NATO also refused to "consider in a constructive manner our proposals on de-escalating the tension and reducing the risk of unpredictable incidents," the Russian leader told the ninth Moscow Conference on International Security (MCIS), which is being held from June 22 to 24.
"We really do hope that common sense together with the desire to promote constructive relations with Russia will eventually prevail," Putin added.
The MCIS traditionally brings together defense ministers, heads of international organizations, non-government experts and global think-tank representatives to discuss global cooperation and partnership on the most pressing peace and security challenges of the time.
In his video address, Putin warned of growing geopolitical processes worldwide and erosion of international law.

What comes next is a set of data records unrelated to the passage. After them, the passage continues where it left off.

/-! ### Digests (R494) -/

/-- The digest of a cycle start. -/
def digestOf (c : Nat) (d : Dev) : Nat :=
  crc32c (leBytes 8 (implOf c d) ++ (List.range (outlets d).length).flatMap fun o =>
    let s := getOut o d
    leBytes 1 ((if s.planOn then 1 else 0) + 2 * s.reason) ++ leBytes 2 (dutyShown s))

/-- Compare a captain's digest with the stoker's own for the same cycle. -/
def compareDigest (start theirs own : Nat) (d : Dev) : Dev :=
  if theirs = own then updTdm (fun t => { t with diverging := false }) d
  else
    let first := !d.tdm.diverging
    let d := d |> updTdm (fun t => { t with diverging := true }) |> countF F.TDM_COUNT.DIVERGED |> raise F.TDM_STATUS.DIVERGE_SEEN
      |> whenD first (logEvent 0x0908 4 ⟨0, 8, 0⟩ (start % 2 ^ 32) theirs own)
      |> healthReport 16 0
    if (getInst 16 0 d).lasting then syncLost 1 d else d

/-- DIGEST from the captain: compared now, or held until this package has computed its own. -/
def digestIn (start theirs : Nat) (d : Dev) : Dev :=
  if !isStoker d then d
  else
    match d.tdm.own.find? fun x => x.1 == start with
    | some x => compareDigest start theirs x.2 d
    | none => updTdm (fun t => { t with theirs := (start, theirs) :: t.theirs.take 1 }) d

/-- Each attached package computes its digest at a cycle start; the captain sends it. A stoker keeps its own of two cycles (R494). -/
def digestCycle (c : Nat) (d : Dev) : Dev :=
  if !isAttached d then d
  else
    let g := digestOf c d
    let at_ := implOf c d
    if isCaptain d then tdmSend (.digest at_ g) d
    else
      let d := updTdm (fun t => { t with own := (at_, g) :: t.own.take 1 }) d
      match d.tdm.theirs.find? fun x => x.1 == at_ with
      | some x => compareDigest at_ x.2 g (updTdm (fun t => { t with theirs := t.theirs.filter (· != x) }) d)
      | none => d

/-! ### What a captain sends and a stoker takes (R489, R491) -/

/-- The captain forwards an event of an outlet. -/
def forwardFeed (o at_ : Nat) (f : FeedP) (d : Dev) : Dev :=
  let taking := match d.tdm.attach with | some a => a.role == 0 && a.taken | none => false
  if isCaptain d || taking then tdmSend (.feed [{ outlet := o, impl := implOf at_ d, feed := f }]) d else d

/-- A forwarded event joins those the next cycle start takes. Whether a closing was in fast decay follows the template, as the frame
does not carry it. -/
def holdFeed (x : TdmFeed) (d : Dev) : Dev :=
  let r := outletRec x.outlet d
  let k := spokeOf r.chan
  let n := localOf r.chan
  let h : HeldFeed := { outlet := x.outlet, at_ := ownPt x.impl d, event := x.feed.event, delay := x.feed.delay, late := x.feed.late
                        slip := x.feed.slip, slipUs := x.feed.slipUs
                        fast := r.kind != 0 || !isSet (F.DRV_TPL_CTL.OFF_SLOW k (tplOf k n d)) d }
  updEng (fun g => { g with feeds := g.feeds ++ [h] }) d

/-- TANDEM_FEED: taken as own, or while attaching held until the snapshot is loaded (R489, R502). -/
def tandemFeed (events : List TdmFeed) (d : Dev) : Dev :=
  let known := events.filter fun x => decide (x.outlet < (outlets d).length)
  match d.tdm.attach with
  | some a =>
    if isStoker d || (a.role = 1 && a.synced) then eachD known holdFeed d
    else if a.role = 1 then updTdm (fun t => { t with attach := some { a with held := a.held ++ known } }) d
    else d
  | none => if isStoker d then eachD known holdFeed d else d

/-- The bytes a loop takes in a LOOPSTATE frame. -/
def loopStateBytes (x : TdmLoop) : Nat := 2 + 8 * x.outs.length

/-- Cut a list of loops into frames of at most 240 bytes. -/
def cutLoops : List TdmLoop → List TdmLoop → List (List TdmLoop)
  | [], cur => if cur.isEmpty then [] else [cur]
  | x :: xs, cur =>
    if 240 < (cur.map loopStateBytes).sum + loopStateBytes x then cur :: cutLoops xs [x] else cutLoops xs (cur ++ [x])

/-- u_j and z_j of a loop. -/
def loopOuts (k l : Nat) (d : Dev) : List (Int × Int) :=
  let x := getLoop k l d
  (List.range x.u.length).map fun j => (x.u.getD j 0, x.z.getD j 0)

/-- The captain sends LOOPSTATE frames at a cycle start. -/
def sendLoopState (d : Dev) : Dev :=
  if !isCaptain d then d
  else
    let ls := (spokeList d).flatMap fun k => (List.range 24).filterMap fun l =>
      match loopBlock k l d with
      | some b => if drives b && loopMode k l d == 2 then some ({ spoke := k, loop := l, outs := loopOuts k l d } : TdmLoop) else none
      | none => none
    eachD (cutLoops ls []) (fun x => tdmSend (.loopstate x)) d

/-- LOOPSTATE on a stoker. -/
def loopState (ls : List TdmLoop) (d : Dev) : Dev :=
  if !isStoker d then d
  else
    eachD ls (fun x d =>
      match loopBlock x.spoke x.loop d with
      | some b =>
        if hasSpoke x.spoke d && drives b then updLoop x.spoke x.loop (fun y => { y with u := x.outs.map (·.1), z := x.outs.map (·.2) }) d else d
      | none => d) d

/-- WBDONE on a stoker: the increments of cycles up to the one named are cleared. -/
def wbDone (e n : Int) (cycle : Nat) (d : Dev) : Dev :=
  if !isStoker d then d
  else
    let c := ownPt cycle d
    updTiles e n (fun t =>
      let marks := t.marks.filter fun m => decide (c < m.1)
      let incr := marks.foldl (fun m x => kput m x.2 (min 3 (kget m x.2 0 + 1)) 0) []
      { t with marks := marks, incr := incr, oldest := if incr = [] then none else t.oldest }) d

/-! ### Takeover (R495 to R497) -/

/-- A running entry whose START has passed starts at once, late (R22, R497). -/
def startShadow (k n : Nat) (d : Dev) : Dev :=
  let c := getChan k n d
  let t := spokePt k d
  match c.running with
  | none => d
  | some e =>
    if c.phase == .idle && !e.ended && decide (e.start ≤ t) && decide (t < e.finish) && mayOpen k n d then
      beginEntry k n { e with late := true } (countF (F.DRV_STATUS.LATE k) d)
    else d

/-- OUTPUTS_QUIET: the stoker becomes captain. -/
def outputsQuiet (d : Dev) : Dev :=
  match d.tdm.takeover with
  | none => d
  | some t =>
    if tdmState d != 4 || t.at_ + ms 10 < d.pt then d
    else
      let (gap, d) := toUs (d.pt - d.tdm.lastHb) d
      let (quiet, d) := toUs (d.pt - t.at_) d
      d |> setF F.TDM_STATUS.STATE 2
        |> updTdm (fun x => { x with takeover := none, missed := 0, byFrame := false, byLine := false, lastPulse := none })
        |> updEng (fun g => { g with tiles := g.tiles.map fun x => { x with marks := [] } })
        |> whenD (isArmed d) (fun d => eachD (spokeList d) (fun k d =>
            if spokeRuns k d then eachD (List.range 64) (startShadow k) (enableSpoke k d) else d) d)
        |> raise F.TDM_STATUS.TAKEOVER_SEEN |> countF F.TDM_COUNT.TAKEOVERS
        |> setF F.TDM_LAST.GAP (min 0xFFFF gap) |> setF F.TDM_LAST.QUIET (min 0xFFFF quiet)
        |> logEvent 0x0906 6 ⟨0, 8, 0⟩ t.cause gap quiet |> tdmEvent 3 t.cause gap

/-- QUIET_TIMEOUT: the takeover is blocked by a cassette (R496). -/
def quietTimeout (cas : Nat) (d : Dev) : Dev :=
  match d.tdm.takeover with
  | none => d
  | some t =>
    if tdmState d != 4 || d.pt < t.at_ + ms 10 then d
    else
      d |> setF F.TDM_STATUS.STATE 3 |> updTdm (fun x => { x with takeover := none }) |> syncLost 4
        |> raise F.TDM_STATUS.BLOCKED_SEEN |> logEvent 0x0909 5 ⟨0, 8, 0⟩ cas 0 0 |> tdmEvent 8 cas 0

"Regional armed conflicts, the risks of proliferation of weapons of mass destruction, the activity of cross-border criminal groups, drug trafficking and cybercriminals are causing us serious concern. International terrorism continues to pose a particular threat," he said while calling for joint global efforts to meet the challenges based on the international law and the UN Charter.
Despite sharing concerns, Putin reassured that Russia aimed at reducing risks, ensuring predictability and solving differences via dialogue and concrete agreements, including in the field of arms control.
"We never dictate our will to other countries, and are willing to participate in addressing global and regional challenges and to expand creative cooperation with all countries on equal terms using political and diplomatic methods," said Putin.